L'essentiel en trois pointsDeux instruments, jamais interchangeables
- Le Protocole LMR, noté sur 20, réparti en cinq postes pondérés : Cuisine 8, Produit et sourcing 4, Service et salle 3, Cadre et atmosphère 2, Rapport qualité prix 3. Réservé aux tables où nous avons mangé, anonymement, au moins deux fois, en payant.
- La grille Repères, notée sur 10, cinq critères pondérés en pourcentage. Réservée aux tables évaluées sur données publiques uniquement, sans visite, dans les classements trop larges pour être entièrement mangés dans l'année.

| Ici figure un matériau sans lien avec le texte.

-- ==== Sys2Proof/Machine/StoreOps.lean ====
section
/-!
DEFINITION. The non-volatile store as shared operations (ch. 15): banks in force, shift book entries in their slots, commits, retirement
and word reads. Areas: 1 firmware, 2 calibration set, 3 installer record, 4 role keys, 5 goldens, 6 shift book, 7 defect map.
-/
namespace Sys2Proof.Machine

/-! ### Banks (R494) -/

/-- SEQ + 1 of a bank, 0 for an invalid one. -/
def State.bankSeq (s : State) (area bank : Nat) : Nat := Tbl.get 0 s.nvs.banks (2 * area + bank)

/-- The bank in force of an area, with its SEQ. -/
def State.inBank (s : State) (area : Nat) : Option (Nat × Nat) :=
  match s.bankSeq area 0, s.bankSeq area 1 with
  | 0, 0 => none
  | a + 1, 0 => some (0, a)
  | 0, b + 1 => some (1, b)
  | a + 1, b + 1 => if serialLater 16 b a then some (1, b) else some (0, a)

/-- The bank a commit writes and its SEQ: the bank not in force with the next SEQ, bank 0 with SEQ 1 where the area is empty (R495). -/
def State.nextBank (s : State) (area : Nat) : Nat × Nat :=
  match s.inBank area with
  | none => (0, 1)
  | some (b, q) => (1 - b, (q + 1) % 65536)

/-- What the bank in force of an area holds. -/
def State.bankContent (s : State) (area : Nat) : Tbl Nat :=
  match s.inBank area with
  | none => []
  | some (b, _) => Tbl.get [] s.nvs.content (2 * area + b)

/-- First block and number of blocks of a bank of a banked area (R493); an area that is not banked has none here. -/
def areaBlocks (area bank : Nat) : Nat × Nat :=
  if area = 1 then (2 + 48 * bank, 48) else if area = 2 then (98 + 24 * bank, 24) else if area = 3 then (146 + 4 * bank, 4)
  else if area = 5 then (156 + 8 * bank, 8) else if area = 7 then (176 + 10 * bank, 10) else (0, 0)

/-- The store's fields of page 0x0F follow the banks, and the number of the next shift book entry. `running` is the firmware bank in force since the last boot (R496). -/
def State.showBanks (s : State) : State :=
  let b := fun a => ((s.inBank a).getD (0, 0)).1
  let q := fun a => ((s.inBank a).getD (0, 0)).2
  (((((((((s.set ROL_SB_HEAD.NEXT s.nvs.sbNext).set NVS_STATUS.SPARES s.nvs.spares).set NVS_STATUS.GOLD_BANK (b 5)).set NVS_STATUS.INST_BANK (b 3)).set NVS_STATUS.CAL_BANK
    (b 2)).set NVS_SEQ0.CAL_SEQ (q 2)).set NVS_SEQ1.GOLD_SEQ (q 5)).set NVS_SEQ1.INST_SEQ (q 3)).set NVS_STATUS.DEF_BANK (b 7)).set
    NVS_SEQ2.DEF_SEQ (q 7)

/-- The firmware bank in force is shown (R496: new firmware from the next start-up or SYSRST_N). -/
def State.showFirmware (s : State) : State :=
  let r := (s.inBank 1).getD (0, 0)
  (s.set NVS_STATUS.FW_BANK r.1).set NVS_SEQ0.FW_SEQ r.2

/-! ### The shift book (R517, R518) -/

/-- The 64 bytes of an entry. -/
def SbEntry.bytes (e : SbEntry) : List Nat :=
  let body := leBytes e.number 4 ++ [e.role, e.path, e.cls, e.result] ++ leBytes e.target 4 ++ leBytes e.value 4 ++ leBytes e.sec 8 ++
    leBytes e.ns 4 ++ leBytes e.frac 2 ++ [e.tstate, e.tally] ++ leBytes e.fwc 10 ++ zeroBytes 6 ++ (e.detail ++ zeroBytes 8).take 8 ++
    zeroBytes 4
  body ++ leBytes (crc32 body) 4

/-- The oldest queued entry is written to its slot; SHIFT_BOOK_WRAPPED as the oldest entries begin to be overwritten. A block marked WORN
refuses the write (R498). -/
def State.writeEntry (s : State) : State :=
  match s.nvs.sbQueue with
  | [] => s
  | e :: rest =>
    if Tbl.get false s.nvs.worn (172 + e.number % 2048 / 512) then (s.onNvs fun n => { n with sbQueue := rest }).set NVS_STATUS.LAST_RESULT 2
    else
    let t := s.onNvs fun n => { n with sbQueue := rest, sbSlots := Tbl.set none n.sbSlots (e.number % 2048) (some e) }
    if e.number % 2048 = 0 ∧ 0 < e.number then t.raise 0x1006 [e.number] else t

/-- The entry a number selects, where it is retained (R519). -/
def State.entryOf (s : State) (n : Nat) : Option SbEntry :=
  match Tbl.get none s.nvs.sbSlots (n % 2048) with
  | none => none
  | some e => if e.number = n then some e else none

/-! ### Operations (R495 to R500) -/

/-- TARGET of a class 4 entry: area, bank and SEQ. -/
def commitTarget (area bank seq : Nat) : Nat := area * 2 ^ 24 + bank * 2 ^ 16 + seq

/-- Why an operation cannot start: 1 BUSY, 6 before IDLE or in SAFE-TALK. -/
def State.storeRefuses (s : State) : Option Nat :=
  if s.on NVS_STATUS.BUSY then some 1
  else if s.pwr.startup ≠ 0 ∨ s.power < stIDLE ∨ s.power = stSAFETALK then some 6
  else none

/-- The shift book entry of a path for class 4; the foreman's own commands carry role 4 on path 3. -/
def State.commitEntry (s : State) (o : NvsOp) (result code : Nat) : State :=
  s.sbEnter o.role o.path 4 result (commitTarget o.area o.bank o.seq) 0 [code]

/-- An operation ends with a result of R500: its closing entry, and for a calibration set the registers and event of R171. -/
def State.endOp (s : State) (code : Nat) : State :=
  match s.nvs.op with
  | none => s
  | some o =>
    let t := ((s.set NVS_STATUS.BUSY 0).set NVS_STATUS.OP 0).set NVS_STATUS.LAST_RESULT code
    let t := (t.commitEntry o (if code = 0 then 0 else 4) code).onNvs fun n => { n with op := none, staged := [], img := none, unclosed := none }
    if o.area = 2 then
      let t := (t.set CAL_BASE_STATUS.BUSY 0).put CAL_BASE_STATUS.LAST_OK (decide (code = 0))
      let t := t.onCnv fun c => { c with commit := false }
      if code = 0 then
        ((t.set CAL_BASE_STATUS.SEQ o.seq).onCnv fun c => { c with base := t.bankContent 2 }).raise 0x0804 [o.seq]
      else t.raise 0x0805 [code]
    else t

/-- E1 and E2 of R495: BUSY, the entry STARTED, and the target bank made invalid. A worn index block refuses E2 (R498). -/
def State.startOp (s : State) (code area path role : Nat) (content : Tbl Nat) : State :=
  let b := s.nextBank area
  let o : NvsOp := ⟨code, area, b.1, b.2, 0, false, path, role⟩
  let t := ((s.set NVS_STATUS.BUSY 1).set NVS_STATUS.OP code).commitEntry o 2 0
  if Tbl.get false s.nvs.worn (areaBlocks area b.1).1 then (t.onNvs fun n => { n with op := some o }).endOp 2
  else t.onNvs fun n => { n with
    op := some o, staged := content, unclosed := some (area, b.1, b.2)
    banks := Tbl.set 0 n.banks (2 * area + b.1) 0, content := Tbl.erase n.content (2 * area + b.1) }

/-- E4 and E5 of R495: the index block is written and the new bank is in force. -/
def State.finishOp (s : State) : State :=
  match s.nvs.op with
  | none => s
  | some o =>
    let t := s.onNvs fun n => { n with
      banks := Tbl.set 0 n.banks (2 * o.area + o.bank) (o.seq + 1)
      content := Tbl.set [] n.content (2 * o.area + o.bank) n.staged }
    (t.endOp 0).showBanks

/-- A block of the bank that the operation in progress writes is marked WORN (R498). -/
def State.opWorn (s : State) : Bool :=
  match s.nvs.op with
  | none => false
  | some o => (List.range (areaBlocks o.area o.bank).2).any fun i => Tbl.get false s.nvs.worn ((areaBlocks o.area o.bank).1 + i)

/-- The operation in progress ends: EXHAUSTED where a block it writes is worn, else with its bank in force. -/
def State.closeOp (s : State) : State := if s.opWorn then s.endOp 2 else s.finishOp

/-- The operation in progress takes its data from a working copy or the goldens in foreman SRAM (R495, R503). -/
def State.copiesOut (s : State) : Bool :=
  match s.nvs.op with
  | none => false
  | some o => decide (o.area = 2 ∨ o.area = 5)

/-- A block's correction counter advances; it saturates. -/
def State.countCorr (s : State) (block : Nat) : State :=
  s.onNvs fun n => { n with corr := Tbl.set 0 n.corr block (min 65535 (Tbl.get 0 n.corr block + 1)) }

/-- What a verify finds (R498): 0 no error, 1 one bit, 2 two bits or uncorrectable, in a word of logical block `b`. A second retirement
needs a spare as the first does, so without one left the block is WORN. -/
def State.verify (s : State) (b err : Nat) : State :=
  if Tbl.get false s.nvs.worn b then s.endOp 2
  else if err = 0 then s
  else if err = 1 then s.countCorr b
  else if s.nvs.spares = 0 then
    ((s.onNvs fun n => { n with worn := Tbl.set false n.worn b true }).endOp 2).raise 0x0F02 [b, (s.nvs.op.map NvsOp.op).getD 6]
  else if (s.nvs.op.map NvsOp.retired).getD false then s.endOp 3
  else
    let phys := 272 - s.nvs.spares
    let t := s.onNvs fun n => { n with
      spares := n.spares - 1, phys := Tbl.set 0 n.phys b (phys + 1), moved := Tbl.set false n.moved b true, headerSeq := (n.headerSeq + 1) % 65536
      op := n.op.map fun o => { o with retired := true } }
    (t.set NVS_STATUS.SPARES t.nvs.spares).raise 0x0F01 [b, phys, t.nvs.spares]

/-! ### Reads (R499) -/

/-- The logical block of a word address. -/
def blockOf (word : Nat) : Nat := word / 4096

/-- First block of a bank of an image area, and how many an area's bank has. -/
def imgBlock (area bank : Nat) : Nat := (areaBlocks area bank).1
def imgBlocks (area : Nat) : Nat := (areaBlocks area 0).2

/-- A word of an image area: as written since, else what the factory left there, which the manual does not state. -/
def State.imageWord (s : State) (word : Nat) : Nat :=
  match Tbl.get 0 s.nvs.words word with
  | 0 => Config.storeWord word 0 % 2 ^ 64
  | v + 1 => v
def State.putImageWord (s : State) (word v : Nat) : State :=
  s.onNvs fun n => { n with words := Tbl.set 0 n.words word (v % 2 ^ 64 + 1) }

/-- Content of a word of the store: the words of an image as written, the entries of the shift book in their slots, nothing over the
keys; the body of another record is not laid out by the manual (notes/assumptions/30.md). -/
def State.storeWord (s : State) (word : Nat) : Nat :=
  let b := blockOf word
  if 154 ≤ b ∧ b ≤ 155 then 0
  else if 172 ≤ b ∧ b ≤ 175 then
    match Tbl.get none s.nvs.sbSlots ((word - 172 * 4096) / 8) with
    | none => 0
    | some e => ofLeBytes ((e.bytes.drop (8 * (word % 8))).take 8)
  else if (2 ≤ b ∧ b ≤ 97) ∨ (176 ≤ b ∧ b ≤ 195) then s.imageWord word
  else Config.storeWord word s.nvs.headerSeq % 2 ^ 64

/-- VERSION of the firmware bank in force: bytes 8 to 11 of its index block's body (R494); 0 where there is none. -/
def State.fwVersion (s : State) : Nat :=
  match s.inBank 1 with
  | none => 0
  | some (b, _) => s.imageWord (imgBlock 1 b * 4096 + 2) / 2 ^ 32

/-- A word is read at NVS_RD_ADDR: HI and NVS_RD_STATUS latch. `err` is the number of wrong bits found: 1 and 2 corrected, 3
uncorrectable. -/
def State.readStore (s : State) (err : Nat) : State × Nat :=
  let a := s.get NVS_RD_ADDR.WORD
  let b := blockOf a
  let key := decide (b = 154 ∨ b = 155)
  let v := if 3 ≤ err then 0 else s.storeWord a
  let t := ((s.put NVS_RD_STATUS.KEY key).put NVS_RD_STATUS.CORR2 (decide (err = 2))).put NVS_RD_STATUS.UNCORR (decide (3 ≤ err))
  let t := t.onNvs fun n => { n with rdHi := v / 2 ^ 32 }
  let t :=
    if err = 0 then t
    else if err = 1 then t.countCorr b
    else if err = 2 then
      ((t.countCorr b).bump NVS_ERRCNT0.CORR2_CNT 1).onNvs fun n =>
        { n with rewrite := if n.rewrite.contains b then n.rewrite else n.rewrite ++ [b] }
    else (t.bump NVS_ERRCNT0.UNCORR_CNT 1).raise 0x0F03 [b, a % 4096]
  (t, v % 2 ^ 32)

/-- A record fails its CRC (R499). -/
def State.recordFails (s : State) (area bank block : Nat) : State := (s.bump NVS_ERRCNT1.CRC_FAIL_CNT 1).raise 0x0F05 [area, bank, block]

/-- Area, bank and index of the record a logical block holds (R493, R494). -/
def recordOf (b : Nat) : Nat × Nat × Nat :=
  if b < 2 then (0, b, 0) else if b < 98 then (1, (b - 2) / 48, (b - 2) % 48) else if b < 146 then (2, (b - 98) / 24, (b - 98) % 24)
  else if b < 154 then (3, (b - 146) / 4, (b - 146) % 4) else if b < 156 then (4, b - 154, 0)
  else if b < 172 then (5, (b - 156) / 8, (b - 156) % 8) else if b < 176 then (6, 0, b - 172) else (7, (b - 176) / 10, (b - 176) % 10)

/-- A record that fails its CRC or holds an uncorrectable word is never used: its bank is not valid (R494, R499). -/
def State.spoilBank (s : State) (b : Nat) : State :=
  let r := recordOf b
  if [1, 2, 3, 5, 7].contains r.1 then s.onNvs fun n => { n with banks := Tbl.set 0 n.banks (2 * r.1 + r.2.1) 0 } else s

/-- Reading a record, the logical block `b`, the boot finds its CRC wrong (R499). -/
def State.spoilRecord (s : State) (b : Nat) : State :=
  let r := recordOf b
  (s.spoilBank b).recordFails r.1 r.2.1 r.2.2

/-- Reading a record the boot finds an uncorrectable word (R499). -/
def State.spoilWord (s : State) (w : Nat) : State :=
  (((s.spoilBank (blockOf w)).bump NVS_ERRCNT0.UNCORR_CNT 1)).raise 0x0F03 [blockOf w, w % 4096]

/-- What the boot finds as it reads the store: blocks whose record fails its CRC, and words that are uncorrectable. With both copies of the
key record spoilt no role keys are valid. -/
def State.bootReads (s : State) (crc unc : List Nat) : State :=
  let t := unc.foldl State.spoilWord (crc.foldl State.spoilRecord s)
  let lost := fun b => crc.contains b || unc.any fun w => decide (blockOf w = b)
  t.when (lost 154 && lost 155) fun t => t.onRol fun r => { r with keys := [] }

/-- The SEQ of the bank an unclosed STARTED entry names is reviewed at boot (R496). -/
def State.reviewBook (s : State) : State :=
  match s.nvs.unclosed with
  | none => s
  | some (area, bank, seq) =>
    if s.nvs.op.isSome then s
    else
      let t := s.onNvs fun n => { n with unclosed := none }
      if s.bankSeq area bank = seq + 1 then t.sbEnter 4 3 4 0 (commitTarget area bank seq) 0 [0]
      else
        let t := (t.sbEnter 4 3 4 3 (commitTarget area bank seq) 0 [0]).raise 0x0F04 [area, bank, seq]
        if area = 2 then t.set CAL_BASE_STATUS.LAST_OK 0 else t

end Sys2Proof.Machine
end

- Aucun euro ne circule dans l'autre sens. Pas d'invitation, pas de partenariat rémunéré, pas d'affiliation, pas d'encart vendu à un établissement noté, pas de place de classement à vendre.

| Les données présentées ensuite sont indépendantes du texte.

-- ==== Sys2Proof/Machine/PowerOps.lean ====
section
/-!
DEFINITION. The transitions of R454 as shared operations: what a stop of the domains loses, a command checked under R455 and carried
out, and the commands the foreman gives to end HOLD (R479).
-/
namespace Sys2Proof.Machine

/-! ### What does not survive STANDBY (R31, R484) -/

/-- The field kept under a number has access code RWS: it keeps its value through every reset but power-on and start-up (R9). -/
def isRwsKey (k : Nat) : Bool := (fieldsAt (k / 32)).any fun f => decide (f.lo = k % 32 ∧ f.acc = .rws)

/-- Registers of pages 0x01 and 0x11 keep their values, with `canary` those of page 0x03 too and with `rws` every RWS field; all others
return to their reset values. -/
def keptKeys (canary rws : Bool) (regs : Tbl Nat) : Tbl Nat :=
  regs.filter fun e => decide (pageOf (e.1 / 32) = 0x01 ∨ pageOf (e.1 / 32) = 0x11 ∨ (canary = true ∧ pageOf (e.1 / 32) = 0x03)) ||
    (rws && isRwsKey e.1)

/-- The store's cells survive; its controller and the entries not yet written do not (R484, R492). Entries go on from the newest one
kept (R518). -/
def Nvs.cells (n : Nvs) : Nvs :=
  let next := n.sbSlots.foldl (fun m e => match e.2 with | some x => max m (x.number + 1) | none => m) 0
  { banks := n.banks, content := n.content, words := n.words, phys := n.phys, spares := n.spares, worn := n.worn, moved := n.moved, corr := n.corr,
    headerSeq := n.headerSeq, unclosed := n.unclosed, sbNext := next, sbSlots := n.sbSlots }

/-- Stored taps are kept through every reset but that of power-on (R291). -/
def Lnk.kept (l : Lnk) : Lnk :=
  let f := fun (p : Port) => ({ tapsPeer := p.tapsPeer, tapsMap := p.tapsMap, taps := p.taps } : Port)
  ⟨f l.u, f l.d⟩

/-- Every domain but AON and I2C, and CANARY where `canary` says so, is reset, but for the RWS fields where `rws` says so. The store's
cells, the keys in it and what the AON controller holds stay. -/
def State.resetBut (s : State) (canary rws : Bool) : State :=
  let t : State := { s with
    regs := keptKeys canary rws s.regs, latched := [], events := [], heldCanary := if canary then s.heldCanary else []
    saf := if canary then s.saf else {}, rol := { base := s.rol.base, keys := s.rol.keys, keySeq := s.rol.keySeq }
    nvs := s.nvs.cells, hst := {}, tim := {}, lnk := s.lnk.kept, chn := {}, cad := {}, arr := {}, cnv := {}, mon := {}, eng := {}, spot := {}, pipe := {}
    pwr := { s.pwr with startup := 0, pllStage := [], boot := 0, lampItem := none } }
  t.toResets ((if canary then [] else [PWR_CLK.CANARY_RUN]) ++ [PWR_CLK.LOCKED, PWR_CLK.GATED, PWR_CLK.REF_PRESENT])

/-- The reset of STANDBY (R484): the rails of groups 2 to 6 are down, so nothing held on them survives it. -/
def State.resetDomains (s : State) : State := s.resetBut false false

/-- With VDDIO, VCORE or VMID failed above STANDBY the always-on controller holds every domain except AON, I2C and, while VMID stays
good, CANARY in reset (R453). This is no start-up reset, so the RWS fields keep their values (R9). -/
def State.holdDomains (s : State) : State :=
  ((s.resetBut s.vmidGood true).onSaf fun f => { f with railFatal := true }).reviewForcing

/-! ### Transitions -/

/-- Start-up begins (E1 of R456): BUSY until it ends. -/
def State.beginStartup (s : State) : State :=
  (s.set PWR_STATUS.BUSY 1).onPwr fun p => { p with startup := 1 }

/-- Store writes in progress are completed and queued shift book entries written (R454, IDLE to STANDBY). -/
def drainBook : Nat → State → State
  | 0, s => s
  | n + 1, s => if s.nvs.sbQueue.isEmpty then s else drainBook n s.writeEntry

/-- The unit enters STANDBY (R454): store writes completed, the foreman and every domain but AON and I2C stopped. An image still
being written has no index block to write and is lost (R496). -/
def State.toStandby (s : State) : State :=
  let old := s.get PWR_STATUS.STATE
  let t := if s.nvs.img.isSome then s else s.closeOp
  let t := ((drainBook 256 t.sbClose).resetDomains).set PWR_STATUS.PENDING 0
  (((t.set PWR_STATUS.STATE stSTANDBY).set PWR_STATUS.BUSY 0)).raise 0x0101 [old, stSTANDBY]

/-- A command to STANDBY that finds a calibration set commit in progress waits for it (R457). -/
def State.standby (s : State) : State :=
  if (s.nvs.op.map NvsOp.area).getD 0 = 2 then (s.set PWR_STATUS.PENDING stSTANDBY).set PWR_STATUS.BUSY 1 else s.toStandby

/-- A calibration step under way ends with the converters. -/
def State.stopConverters (s : State) : State :=
  (s.set CAL_STATUS.RUN 0).onCnv fun c => { c with step := none, mark := none, recal := false }

/-- IDLE to READY: CADENCE and the converters start, and calibration is due (R167). -/
def State.intoReady (s : State) : State := (((s.toPower stREADY).reviewPipe).startCadence).calReady

/-- READY to IDLE: CADENCE and the converters stop, and PIPE with them. -/
def State.intoIdle (s : State) : State := (((s.reviewPipe).haltCadence).stopConverters).toPower stIDLE

/-- HOLD to IDLE or READY (R454). A unit that was in READY or CAPTURE with PLL-T running keeps its trackers (R100); otherwise CADENCE
starts anew. A level L2 that ends sends REJOIN on a crew unit (R318, R479). -/
def State.endHold (s : State) (target : Nat) : State :=
  let kept := s.cadenceRuns
  let l2 := decide (s.get SAF_STATUS.LEVEL = 2)
  let t := s.leaveHold target
  let t :=
    if target = stREADY then (if kept then t.reviewPipe else (t.reviewPipe).startCadence).calReady
    else (t.haltCadence).stopConverters
  t.when (l2 && s.inCrew) fun t => t.onChn fun c => { c with rejoin := true }

/-- A transition that R454 lists for the present state, carried out. -/
def State.goTo (s : State) (target : Nat) : State :=
  let p := s.power
  if p = stSTANDBY then s.beginStartup
  else if target = stSTANDBY then s.standby
  else if p = stHOLD then s.endHold target
  else if p = stIDLE then s.intoReady
  else if p = stREADY ∧ target = stIDLE then s.intoIdle
  else (s.set PWR_STATUS.PENDING target).set PWR_STATUS.BUSY 1

/-! ### Commands (R455, R560) -/

/-- R454 lists a command for a state. -/
def listed (power target : Nat) : Bool :=
  [(1, 2), (2, 3), (2, 1), (3, 4), (3, 2), (4, 3), (5, 2), (5, 3), (5, 1)].contains (power, target)

/-- Start-up waits for its reference (R560): E3 has not passed. -/
def State.awaitsReference (s : State) : Bool := decide (s.pwr.startup = 1 ∨ s.pwr.startup = 2)

/-- RESULT of a command: the first of 6, 5, 7, 1, 2, 4 and 3 that applies. -/
def State.commandResult (s : State) (session : Bool) (target : Nat) : Nat :=
  if s.power = stSAFETALK then 6
  else if s.on PWR_STATUS.BUSY && !(s.awaitsReference && decide (target = stSTANDBY)) then 5
  else if s.on PWR_RAIL.SEQ_VIOL && !s.awaitsReference then 7
  else if s.power = stSTANDBY ∧ target ≠ stSTANDBY ∧ s.get PWR_RAIL.GOOD ≠ 0x1FF then 1
  else if !listed s.power target && !s.awaitsReference then 2
  else if target = stCAPTURE ∧ session = false then 4
  else if s.power = stHOLD ∧ target ≠ stSTANDBY ∧ s.holdCause target = true then 3
  else 0

/-- A command is checked, and carried out or refused. One that is carried out aborts a BIST run (R502). -/
def State.command (s : State) (session : Bool) (target : Nat) : State :=
  let r := s.commandResult session target
  let t := s.set PWR_STATUS.RESULT r
  if r ≠ 0 then (t.bump PWR_ERRCNT.REFUSED 1).raise 0x0102 [target, r]
  else if s.awaitsReference then
    -- R560: start-up stops, STATE stays STANDBY
    (t.resetDomains).set PWR_STATUS.BUSY 0
  else t.abortBist.goTo target

/-- A host command that ends HOLD ends an L2 that waited for it (R478). -/
def State.commandEnds (s : State) (session : Bool) (target : Nat) : State :=
  let t := s.command session target
  if s.power = stHOLD ∧ (t.power = stIDLE ∨ t.power = stREADY) ∧ s.get SAF_STATUS.LEVEL = 2 then t.endRecovery else t

/-- A write of PWR_CMD: TARGET 1 to 4 are commands, others do nothing. TARGET 4 needs the operator's session: without it the write is
also handled under R11, with it it is entered in the shift book (R515). -/
def State.effPwrCmd (s : State) (p : Path) (w : Nat) : State :=
  let target := PWR_CMD.TARGET.of w
  if target = 0 ∨ stCAPTURE < target then s
  else if target ≠ stCAPTURE ∨ p = .foreman then s.commandEnds true target
  else if s.holds p .operator then
    if s.sbRoom then
      let t := s.commandEnds true target
      ((t.sbEnter 1 (pathNo p) 7 0 0x01000 w [target, t.get PWR_STATUS.RESULT]).touchSession p .operator)
    else s.bump NVS_ERRCNT1.SB_REFUSED 1
  else (s.sbReject p .operator 0x01000 w).commandEnds false target

/-! ### The standing command for ending an L2 HOLD (R479) -/

/-- The causes of R471 other than trips that the foreman may clear are gone: every latched trip's live bit is 0. -/
def State.l2Clear (s : State) (target : Nat) : Bool :=
  let t := (List.range 11).foldl (fun t i => if t.bitOf SAF_TRIP.LIVE i then t else t.putBit SAF_TRIP.LATCHED i false) s
  !t.holdCause target

/-- The state the unit is brought back to: IDLE, or READY and then CAPTURE. -/
def State.entryTarget (s : State) : Nat := if s.saf.entryState = stIDLE then stIDLE else stREADY

/-- With the L2 actions complete and the causes cleared the foreman clears the latched trips, commands the state at entry, and after a
CAPTURE the CAPTURE. RECOVERY_DONE comes when the unit is back: at once, or at the sweep start that brings CAPTURE. -/
def State.releaseL2 (s : State) : State :=
  if s.power = stHOLD ∧ s.get SAF_STATUS.LEVEL = 2 ∧ s.on SAF_CTRL.L2_RELEASE ∧ s.saf.acting = false ∧ s.pagesUp ∧ s.pwr.boot = 0 ∧
      s.l2Clear s.entryTarget then
    let t := (List.range 11).foldl (fun t i => if t.bitOf SAF_TRIP.LIVE i then t else t.putBit SAF_TRIP.LATCHED i false) s
    let e := s.saf.entryState
    let t := (t.noteR44).command true s.entryTarget
    if t.power = stHOLD then t
    else if e = stCAPTURE then t.command true stCAPTURE
    else t.endRecovery
  else s

end Sys2Proof.Machine
end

La règle absolue : une note sur 20 et une note sur 10 ne se convertissent pas l'une dans l'autre. Elles ne mesurent pas la même chose et ne reposent pas sur le même niveau de preuve. Un restaurant peut légitimement porter les deux, avec deux valeurs différentes, et l'article le signale alors explicitement.
Nos règles d'indépendance
Une méthode de notation ne vaut rien si l'argent entre par une porte de service. Les six règles ci-dessous sont antérieures à la grille elle-même : elles conditionnent le droit d'attribuer une note, pas la manière de la calculer. Elles ne souffrent aucune exception, aucun cas particulier, aucune tolérance de lancement.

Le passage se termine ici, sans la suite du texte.